* _YOUR TASK_
Look through the material and copy each line holding "zero".

<<<<

-- ==== Sys2Proof/Decode.lean ====
section
/-! DEFINITION. The encodings of spec/30_encoding.md: the field codes, the byte layouts, the port items, the decoder and
the encoder. -/

namespace Sys2Proof

/-! ## Field codes -/

/-- The spec's proposed defaults (R76, R77, R80, R82), the codes of the MAX11612-MAX11617 family. PRESUMED, log 2. -/
def Codes.standard : Codes where
  ref0 := 0b000
  ref1 := 0b010
  ref2 := 0b100
  ref3 := 0b101
  ref4 := 0b110
  ref5 := 0b111
  clkInternal := 0
  clkExternal := 1
  polUnipolar := 0
  polBipolar := 1
  rstReset := 0
  rstNoAction := 1
  scanBank0 := 0b00
  scanX := 0b01
  scanBank6 := 0b10
  scanOnly := 0b11
  modeSingleEnded := 1
  modeDifferential := 0

/-- `REF_CODE`, R76. -/
def Codes.refCode (c : Codes) : RefSel → BitVec 3
  | .ref0 => c.ref0
  | .ref1 => c.ref1
  | .ref2 => c.ref2
  | .ref3 => c.ref3
  | .ref4 => c.ref4
  | .ref5 => c.ref5

/-- `CLK_CODE`, R77. -/
def Codes.clkCode (c : Codes) : Clock → BitVec 1
  | .internal => c.clkInternal
  | .external => c.clkExternal

/-- `POL_CODE`, R77. -/
def Codes.polCode (c : Codes) : Polarity → BitVec 1
  | .unipolar => c.polUnipolar
  | .bipolar => c.polBipolar

/-- `RST_CODE`, R77. -/
def Codes.rstCode (c : Codes) : ResetSel → BitVec 1
  | .reset => c.rstReset
  | .noAction => c.rstNoAction

/-- `SCAN_CODE`, R80. -/
def Codes.scanCode (c : Codes) : ScanMode → BitVec 2
  | .bank0 => c.scanBank0
  | .scanX => c.scanX
  | .bank6 => c.scanBank6
  | .only => c.scanOnly

/-- `MODE_CODE`, R82. -/
def Codes.modeCode (c : Codes) : InputMode → BitVec 1
  | .singleEnded => c.modeSingleEnded
  | .differential => c.modeDifferential

/-- The enumeration a 1-bit port field holds (R90); `CLK_CODE` is a bijection, so one of the two codes matches. -/
def Codes.clkOf (c : Codes) (b : BitVec 1) : Clock :=
  if b = c.clkInternal then .internal else .external

def Codes.polOf (c : Codes) (b : BitVec 1) : Polarity :=
  if b = c.polUnipolar then .unipolar else .bipolar

def Codes.rstOf (c : Codes) (b : BitVec 1) : ResetSel :=
  if b = c.rstReset then .reset else .noAction

def Codes.modeOf (c : Codes) (b : BitVec 1) : InputMode :=
  if b = c.modeSingleEnded then .singleEnded else .differential

/-- `SCAN_CODE` read backwards; it is a bijection (R80), so the last case is `SCAN_ONLY`'s own code. -/
def Codes.scanOf (c : Codes) (b : BitVec 2) : ScanMode :=
  if b = c.scanBank0 then .bank0
  else if b = c.scanX then .scanX
  else if b = c.scanBank6 then .bank6
  else .only

/-- R90: the index 0..5 that carries a `RefSel` on the request port. -/
def RefSel.index : RefSel → BitVec 3
  | .ref0 => 0
  | .ref1 => 1
  | .ref2 => 2
  | .ref3 => 3
  | .ref4 => 4
  | .ref5 => 5

/-- R90, R91: indices 6 and 7 are reserved. -/
def RefSel.ofIndex (b : BitVec 3) : Option RefSel :=
  if b = 0 then some .ref0
  else if b = 1 then some .ref1
  else if b = 2 then some .ref2
  else if b = 3 then some .ref3
  else if b = 4 then some .ref4
  else if b = 5 then some .ref5
  else none

/-! ## Byte layouts -/

/-- R73: marker 1, REF at 6:4, CLK at 3, POL at 2, RST at 1, bit 0. -/
def packSetup (ref : BitVec 3) (clk pol rst unused : BitVec 1) : Byte :=
  1#1 ++ ref ++ clk ++ pol ++ rst ++ unused

/-- R78: marker 0, SCAN at 6:5, CS at 4:1, MODE at 0. -/
def packConfig (scan : BitVec 2) (cs : BitVec 4) (mode : BitVec 1) : Byte :=
  0#1 ++ scan ++ cs ++ mode

/-- R72: bit 7 alone tells a setup byte from a config byte. -/
def isSetupByte (b : Byte) : Bool := b.getLsbD 7

/-! ## Port items -/

/-- R88-R90: a request as the fields of the request port. Only OP has a place the spec gives (bits 2:0); the other
fields stand beside it under their own names. `arg0` is `ch` or `start`; `arg1` is `end`, `count` or `n`; `wlist` is
XFER's `w`. Log 7. -/
structure PortWord where
  op : BitVec 3
  ref : BitVec 3
  clk : BitVec 1
  pol : BitVec 1
  rst : BitVec 1
  mode : BitVec 1
  arg0 : Int
  arg1 : Int
  wlist : List Int
  deriving DecidableEq, Repr

/-- A request with every field but OP zero. -/
def PortWord.blank (op : BitVec 3) : PortWord where
  op := op
  ref := 0
  clk := 0
  pol := 0
  rst := 0
  mode := 0
  arg0 := 0
  arg1 := 0
  wlist := []

/-- What a bus claim carries: a command byte (R72) or a result word, `hi` first (R85). -/
inductive WireItem
  | command (b : Byte)
  | word (hi lo : Byte)
  deriving DecidableEq, Repr

/-- What the decoder reads: an item of the request port (R88) or of a bus claim (R72, R85). Log 13. -/
inductive PortItem
  | request (p : PortWord)
  | command (b : Byte)
  | word (hi lo : Byte)
  deriving DecidableEq, Repr

/-! ## Decoding -/

/-- Why an item has no instruction. -/
inductive DecodeError
  /-- R91: a `ref` field of 6 or 7. -/
  | reservedRef (ref : BitVec 3)
  deriving DecidableEq, Repr

/-- R72, R73, R78: every byte is a command, classified by its bit 7. -/
def decodeCommand (c : Codes) (b : Byte) : Instr :=
  if isSetupByte b then
    .setupByte (b.extractLsb' 4 3) (b.extractLsb' 3 1) (b.extractLsb' 2 1) (b.extractLsb' 1 1) (b.extractLsb' 0 1)
  else
    match c.scanOf (b.extractLsb' 5 2) with
    | .bank0 => .configBank0 (b.extractLsb' 1 4) (b.extractLsb' 0 1)
    | .scanX => .configScanX (b.extractLsb' 1 4) (b.extractLsb' 0 1)
    | .bank6 => .configBank6 (b.extractLsb' 1 4) (b.extractLsb' 0 1)
    | .only => .configOnly (b.extractLsb' 1 4) (b.extractLsb' 0 1)

/-- R88: the operation is OP's; fields of other operations are not looked at. -/
def decodeRequest (c : Codes) (p : PortWord) : Except DecodeError Instr :=
  if p.op = 0 then
    match RefSel.ofIndex p.ref with
    | none => .error (.reservedRef p.ref)
    | some r => .ok (.setup r (c.clkOf p.clk) (c.polOf p.pol) (c.rstOf p.rst))
  else if p.op = 1 then .ok (.readSingle p.arg0 (c.modeOf p.mode))
  else if p.op = 2 then .ok (.readRange p.arg0 p.arg1 (c.modeOf p.mode))
  else if p.op = 3 then .ok (.readMultiple p.arg0 p.arg1 (c.modeOf p.mode))
  else if p.op = 4 then .ok (.xfer p.wlist p.arg1)
  else .ok (.reservedOp p.op)

/-- R72, R85: everything on the wire is an instruction. -/
def decodeWire (c : Codes) : WireItem → Instr
  | .command b => decodeCommand c b
  | .word hi lo => .resultWord (hi.extractLsb' 4 4) (hi.extractLsb' 0 4) lo

/-- The decoder: total, refusing by name. -/
def decodeItem (c : Codes) : PortItem → Except DecodeError Instr
  | .request p => decodeRequest c p
  | .command b => .ok (decodeWire c (.command b))
  | .word hi lo => .ok (decodeWire c (.word hi lo))

/-! ## Encoding -/

/-- The item that carries an instruction, from the same layouts (R73, R78, R85, R88, R90). -/
def encodeItem (c : Codes) : Instr → PortItem
  | .setup ref clk pol rst =>
    .request { PortWord.blank 0 with
      ref := ref.index, clk := c.clkCode clk, pol := c.polCode pol, rst := c.rstCode rst }
  | .readSingle ch mode => .request { PortWord.blank 1 with arg0 := ch, mode := c.modeCode mode }
  | .readRange start stop mode =>
    .request { PortWord.blank 2 with arg0 := start, arg1 := stop, mode := c.modeCode mode }
  | .readMultiple start count mode =>
    .request { PortWord.blank 3 with arg0 := start, arg1 := count, mode := c.modeCode mode }
  | .xfer w n => .request { PortWord.blank 4 with wlist := w, arg1 := n }
  | .reservedOp op => .request (PortWord.blank op)
  | .setupByte ref clk pol rst unused => .command (packSetup ref clk pol rst unused)
  | .configBank0 cs mode => .command (packConfig (c.scanCode .bank0) cs mode)
  | .configScanX cs mode => .command (packConfig (c.scanCode .scanX) cs mode)
  | .configBank6 cs mode => .command (packConfig (c.scanCode .bank6) cs mode)
  | .configOnly cs mode => .command (packConfig (c.scanCode .only) cs mode)
  | .resultWord pad high low => .word (pad ++ high) low

/-! ## The opcode table's numbering -/

/-- The port item a word of spec/opcode_table.json stands for. The table lists encodings of three interfaces in one
list, and its request rows and wire rows overlap as numbers: up to 8 bits, a word below 8 is a request's OP with zero
arguments and any other word is a command byte; above 8 bits it is a result word, `hi` in bits 15:8 as the row's
pattern is written. Log 16. -/
def tableItem (nbits w : Nat) : PortItem :=
  if nbits ≤ 8 then
    if w % 256 < 8 then .request (PortWord.blank (BitVec.ofNat 3 w)) else .command (BitVec.ofNat 8 w)
  else .word (BitVec.ofNat 8 (w / 256)) (BitVec.ofNat 8 w)

/-- The instruction the decoder reads from a word of the opcode table, under the default field codes (log 2). -/
def decodeTableWord (nbits w : Nat) : Option Instr :=
  (decodeItem Codes.standard (tableItem nbits w)).toOption

end Sys2Proof
end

>>>>

* _EXERCISE RESULT_
/-- A request with every field but OP zero. -/
list, and its request rows and wire rows overlap as numbers: up to 8 bits, a word below 8 is a request's OP with zero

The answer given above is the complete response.